Já os valores do CAQ variam de acordo com a etapa e podem ser consultados no site do Custo Aluno-Qualidade.
Pensando na gestão democrática, você acredita que o CAQi pode influenciar no controle social e no planejamento participativo das políticas públicas municipais de educação? Como?
Sim, pois ele resolve a grande questão: não basta mais dinheiro; é preciso que ele chegue à escola. Ao vincular o gasto aluno com os insumos que devem estar presentes nas escolas (bibliotecas, laboratórios, razão alunos/turma etc) ele propicia à comunidade escolar um mecanismo concreto de aferição se o dinheiro, de fato, está chegando na escola.
Histórico
No mês de março, a Câmara de Educação Básica do Conselho Nacional de Educação (CNB/CNE) realizou uma reunião extraordinária com o Ministério da Educação e revogou um parecer sobre dois mecanismos de financiamento da educação: o Custo-Aluno-Qualidade-Inicial (CAQi) e o Custo-Aluno-Qualidade (CAQ).
No dia anterior à reunião, quando seu chamado veio à tona, dois apelos ao órgão foram divulgados.
Um deles, de autoria da Campanha Nacional pelo Direito à Educação, formuladora dos mecanismos, narrava o processo de escanteio da sociedade civil e das(os) trabalhadoras(es) da educação das decisões sobre financiamento e reafirmava a importância de garantir a implementação dos mecanismos para a efetivação do direito à educação no país.
Outra, de autoria de cinco ex-presidentes da União Nacional dos Dirigentes Municipais de Educação (Undime), pedia que o assunto fosse analisado com atenção e alertava o Conselho sobre o risco de revogação dos mecanismos.

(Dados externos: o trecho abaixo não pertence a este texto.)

-- ==== Sys2Proof/Machine/Queues.lean ====
section
/-! DEFINITION. Queues, records and their levels: creation and deletion (R160 to R163), doorbells (R132, R168), completions and the order they are
reported in (R169 to R176), the Fixer reservation (R172 to R174), BARRIER (R179 to R181), aborts (R182), and the fetch of WRITE, BARRIER and NOP
descriptors (R164 to R167). -/

namespace Sys2Proof.Machine

/-! ### Tenants and queues -/

/-- The DRT enable bit of a tenant (ETH.DRTTENk). -/
def State.drtTen (s : State) (t : Tenant) : Bool := getBits (s.getF (F.ETH_DRTTEN_EN (t.val / 32))) (t.val % 32) 1 == 1

/-- Is VF n enabled (R134). -/
def State.vfOn (s : State) (t : Tenant) : Bool := s.hif.vfen && decide (0 < t.val ∧ t.val ≤ s.hif.numVf)

/-- Is tenant `t` enabled (R123). -/
def State.enabled (s : State) (t : Tenant) : Bool :=
  t.val == 0 || (s.hif.vfen && decide (t.val ≤ s.hif.numVf)) || s.drtTen t

def State.queue? (s : State) (q : Nat) : Option Queue := s.qmg.queues.find? (fun x => x.id.val == q)

/-- The queue in a slot of a tenant's window (R126). -/
def State.slotQueue? (s : State) (t : Tenant) (n : Nat) : Option Queue :=
  s.qmg.queues.find? (fun x => x.tenant == t && x.slot.val == n)

/-- Put a queue back after a change of it. -/
def State.setQueue (s : State) (q : Queue) : State :=
  { s with qmg := { s.qmg with queues := s.qmg.queues.map (fun x => if x.id = q.id then q else x) } }

/-- The quota of a tenant (QMG.TQUOTAk; a stored value is at most 64). -/
def State.quota (s : State) (t : Tenant) : Nat := min 64 (getBits (s.rd (R.QMG_TQUOTA (t.val / 4))).toNat (8 * (t.val % 4)) 8)

def State.ownedBy (s : State) (t : Tenant) : List Queue := s.qmg.queues.filter (fun q => q.tenant == t)

/-- A queue ID is quarantined while a function-level reset's carried records of it are not DURABLE (R202). -/
def State.quarantined (s : State) (q : Nat) : Bool := s.qmg.recs.any (fun r => r.qid.val == q && r.carried)

/-- The lowest free queue ID (R87): neither in use nor quarantined. -/
def State.freeId (s : State) : Option Qid :=
  (List.finRange 1024).find? (fun q => (s.queue? q.val).isNone && !(s.quarantined q.val))

/-- The lowest free slot of a tenant's window (R126). -/
def State.freeSlot (s : State) (t : Tenant) : Option (Fin 64) :=
  (List.finRange 64).find? (fun n => (s.slotQueue? t n.val).isNone)

/-- The worst read retry budget in ms (R88, R474). -/
def retryBudget : Nat := 19200

/-- What a create asks for (R160). `ring` is none for a DRT queue; `sizeLog` is the logarithm of SIZE, none when SIZE is no allowed power of two. -/
structure CreateReq where
  t : Nat
  q : Option Nat
  ring : Option Nat
  sizeLog : Option Nat
  timeout : Nat
  deriving DecidableEq, Repr

/-- Why a create is refused, in the order R121, R162, R202 (DESIGN CHOICE, log entry 20), or the tenant, ID and slot it takes. -/
def State.createCheck (s : State) (r : CreateReq) : Except Er (Tenant × Qid × Fin 64) :=
  if s.bit F.GLB_RSTCAUSE_READY = false then .error .notready
  else if h : r.t < 256 then
    let t : Tenant := ⟨r.t, h⟩
    if s.enabled t = false then .error .notenant
    else if s.quota t ≤ (s.ownedBy t).length then .error .qlimit
    else
      match r.q with
      | some q =>
        if hq : q < 1024 then
          if (s.queue? q).isSome then .error .qexists
          else if s.quarantined q = true then .error .qbusy
          else if (match r.ring with | some a => decide (a % 4096 ≠ 0 ∨ 2 ^ 64 ≤ a) | none => false) = true ∨ r.sizeLog = none ∨ r.timeout = 0 ∨ 65535 < r.timeout then .error .badarg
          else match s.freeSlot t with
            | some n => .ok (t, ⟨q, hq⟩, n)
            | none => .error .qlimit
        else .error .badarg
      | none =>
        match s.freeId, s.freeSlot t with
        | some q, some n =>
          if (match r.ring with | some a => decide (a % 4096 ≠ 0 ∨ 2 ^ 64 ≤ a) | none => false) = true ∨ r.sizeLog = none ∨ r.timeout = 0 ∨ 65535 < r.timeout then .error .badarg
          else .ok (t, q, n)
        | _, _ => .error .qlimit
  else .error .badarg

/-- Make a queue: its registers, its slot, its vector (R126, R160, R190), and its place in the list of queues. -/
def State.makeQueue (s : State) (t : Tenant) (q : Qid) (n : Fin 64) (ring : Option Nat) (sizeLog timeout : Nat) : State :=
  let short := decide (timeout < retryBudget)
  let new : Queue :=
    { id := q, tenant := t, slot := n, drt := ring.isNone, ring := ring.getD 0, size := 2 ^ sizeLog, timeout := timeout, shortTmo := short
      head := 0, tail := 0, nextSeq := 0, out := [], nextAt := none, bound := none, barred := false }
  let s := { s with qmg := { s.qmg with queues := s.qmg.queues ++ [new] }, rch := { s.rch with seen := s.rch.seen.filter (fun (y : SealSeen) => y.q != q) } }
  let s := match ring with | some a => s.wr64 (R.QMG_QRING q.val) a | none => s
  let s := s.wr (R.QMG_QCFG q.val) (BitVec.ofNat 32
    (2 ^ 31 + (if ring.isNone then 2 ^ 30 else 0) + (if short then 2 ^ 29 else 0) + 2 ^ 24 * sizeLog + 2 ^ 8 * timeout + t.val))
  s.setF (F.INT_QVEC_VEC q.val) (if s.vecCount t = 0 then 0 else n.val % s.vecCount t)

/-- Create a queue, or say why not (R162). -/
def State.create (s : State) (r : CreateReq) : Except Er (State × Qid) :=
  match s.createCheck r with
  | .error e => .error e
  | .ok (t, q, n) => .ok (s.makeQueue t q n r.ring (r.sizeLog.getD 8) r.timeout, q)

/-- Why a queue cannot be deleted (R163). -/
def State.deleteCheck (s : State) (q : Nat) : Option Er :=
  match s.queue? q with
  | none => some .noqueue
  | some x =>
    if s.qmg.recs.any (fun r => r.qid == x.id && !r.carried && !r.replay && !r.final) = true ∨
       x.out.any (fun o => match o.use with | .write _ => false | _ => true) = true ∨ x.bound.isSome = true then some .qbusy
    else none

/-- Delete a queue: its ID and slot are free again (R126, R163). -/
def State.dropQueue (s : State) (q : Qid) : State :=
  let s := { s with qmg := { s.qmg with
    queues := s.qmg.queues.filter (fun x => x.id != q)
    barriers := s.qmg.barriers.map (fun (b : Barrier) => if b.qid = q then { b with live := false } else b)
    recs := s.qmg.recs.filter (fun r => !(r.qid == q && !r.carried && !r.replay && r.final)) } }
  (s.setF (F.QMG_QCFG_VALID q.val) 0).setF (F.QMG_QCFG_SHORTTMO q.val) 0

/-! ### Completions (R169, R170) -/

/-- The largest sequence number (R20). -/
def seqMax : Nat := 2 ^ 48 - 1

/-- The next sequence number as it is reported (R21). -/
def Queue.nextReported (q : Queue) : Nat := min q.nextSeq seqMax

/-- Completion codes (R169). -/
def cACCEPTED : Nat := 1
def cSECURED : Nat := 2
def cDURABLE : Nat := 3
def cABORTED : Nat := 4
def cDONE : Nat := 5
def cREFUSED : Nat := 6
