-- ==== Sys2Proof/Machine/FixArea.lean ====
section
/-! DEFINITION. The bytes of ERR records (17_errors R471, R472) and of the Fixer's areas, big-endian: control blocks (15_power R416), the ERR save area (R414), and dumped records with their metadata
units (R417). The layout of the tape hint in the journal is not given (R347), and its bytes are not shown. -/

namespace Sys2Proof.Machine

def oneIf (b : Bool) : Nat := if b then 1 else 0

/-! ### ERR records (R471) -/

def srcKind : RecSrc → Nat
  | .device => 0 | .pf => 1 | .session _ => 2 | .vf => 3 | .func n => if n = 0 then 1 else 3 | .master _ => 4 | .drt _ => 5

def srcId : RecSrc → Nat
  | .session n => n | .vf => 0xFFFF | .func n => n | .master n => n | .device => 0xFFFF | .pf => 0xFFFF | .drt _ => 0xFFFF

def flagByte (f : RecFlags) : Nat := oneIf f.tmo + 2 * oneIf f.retry + 4 * oneIf f.unknown + 8 * oneIf f.info + 16 * oneIf f.restored

/-- Bytes 0 to 59 of a record. -/
def recFront (r : ErrRec) : List Byte :=
  let tx := (charBytes (infoText r.info [])).take 24
  beBytes 4 r.seq ++ beBytes 2 r.code.code ++ beBytes 1 (flagByte r.flags) ++ beBytes 1 (srcKind r.src) ++ beBytes 8 r.t ++
    charBytes r.blk.text.toList ++ [0#8] ++ beBytes 2 (srcId r.src) ++ beBytes 2 (r.tenant.getD 0xFFFF) ++ beBytes 2 (r.qid.getD 0xFFFF) ++
    beBytes 6 (r.rseq.getD 0xFFFFFFFFFFFF) ++ beBytes 4 (r.ds.getD 0xFFFFFFFF) ++ tx ++ List.replicate (24 - tx.length) 0#8

def recWhole (r : ErrRec) : List Byte := recFront r ++ beBytes 4 (crc32 (recFront r))

/-! ### The journal area (R416) -/

/-- Units of the dump area, and where the areas of the journal lie (R261, R416). -/
def dumpUnits : Nat := 61440
def ctlBase (seq : Nat) : Nat := 0x3C0000 + 0x200 * (seq % 2)
def errSave : Nat := 0x3C1000

/-- UNITS is valid only while STATE is DUMPED; what it holds otherwise is a free value (R416; log entry 62). -/
def Journal.unitsField (j : Journal) : Nat := if j.st = 2 then j.units else (Config.openUnits j.seq).toNat

/-- Bytes 0 to 507 of a control block. -/
def Journal.front (j : Journal) : List Byte :=
  beBytes 4 0x44594658 ++ beBytes 4 j.seq ++ beBytes 1 j.st ++ beBytes 3 0 ++ beBytes 4 j.start ++ beBytes 4 j.charged ++ beBytes 4 j.chgBytes ++ beBytes 4 j.unitsField ++
    beBytes 4 j.released ++ beBytes 8 j.dumps ++ beBytes 8 j.total ++ beBytes 8 j.tpfail ++ List.replicate 452 0#8

/-- A control block: 512 bytes, the last four the CRC-32 over the others. -/
def Journal.block (j : Journal) : List Byte := j.front ++ beBytes 4 (crc32 j.front)

/-- The control block is written, in turn with the other one. -/
def State.writeCtl (s : State) : State := s.emit (.fixWritten (ctlBase s.jrn.seq) s.jrn.block)

/-! ### Dumped records (R417) -/

/-- Bytes 0 to 59 of a metadata unit: `dumps` is the dump's DUMPS value, `k` the place in charge order. -/
def DumpRec.front (d : DumpRec) (dumps k : Nat) : List Byte :=
  beBytes 2 0x4458 ++ beBytes 1 (oneIf d.mark + 2 * oneIf d.hostts + 4 * oneIf d.bad) ++ beBytes 1 d.tenant.val ++ beBytes 2 d.qid.val ++ beBytes 6 d.seq ++ beBytes 8 d.tstamp ++
    beBytes 4 d.data.length ++ beBytes 4 dumps ++ beBytes 4 k ++ beBytes 4 (crc32 d.data) ++ List.replicate 24 0#8

/-- A record in the dump area: its metadata unit and its data. -/
def DumpRec.bytes (d : DumpRec) (dumps k : Nat) : List Byte := d.front dumps k ++ beBytes 4 (crc32 (d.front dumps k)) ++ d.data

/-- Records are written one after another from a unit on, each in its own units, wrapping at the end of the dump area (R261, R414). -/
def State.writeRecs (s : State) (dumps : Nat) : Nat → Nat → List DumpRec → State
  | _, _, [] => s
  | unit, k, d :: ds =>
    let l := d.bytes dumps k
    let room := 64 * (dumpUnits - unit)
    let s := s.emit (.fixWritten (64 * unit) (l.take room))
    let s := if l.length ≤ room then s else s.emit (.fixWritten 0 (l.drop room))
    State.writeRecs s dumps ((unit + chargeOf d.data.length / 64) % dumpUnits) (k + 1) ds

/-- The ERR records that the journal keeps are written (R414 step 3). -/
def State.writeErrs (s : State) : State := s.emit (.fixWritten errSave (s.jrn.errs.flatMap recWhole))

/-- A dump or a save writes the ERR records and the records it holds (R414 steps 3 and 4). -/
def State.writeDump (s : State) : State := s.writeErrs.writeRecs s.jrn.dumps s.jrn.start 0 s.jrn.recs

end Sys2Proof.Machine
end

Findo o encontro, quando foi noticiada a revogação do parecer, o professor de Políticas Públicas da Universidade Federal do ABC, Salomão Ximenes, e a procuradora do Ministério Público de Contas do Estado de São Paulo, Élida Graziane Pinto, se posicionaram contrariamente à revogação. Ambos avaliaram a revogação do parecer como uma fraude que tinha como fim esquivar o Ministério da Educação (MEC) da responsabilidade de garantir um financiamento adequado para a área.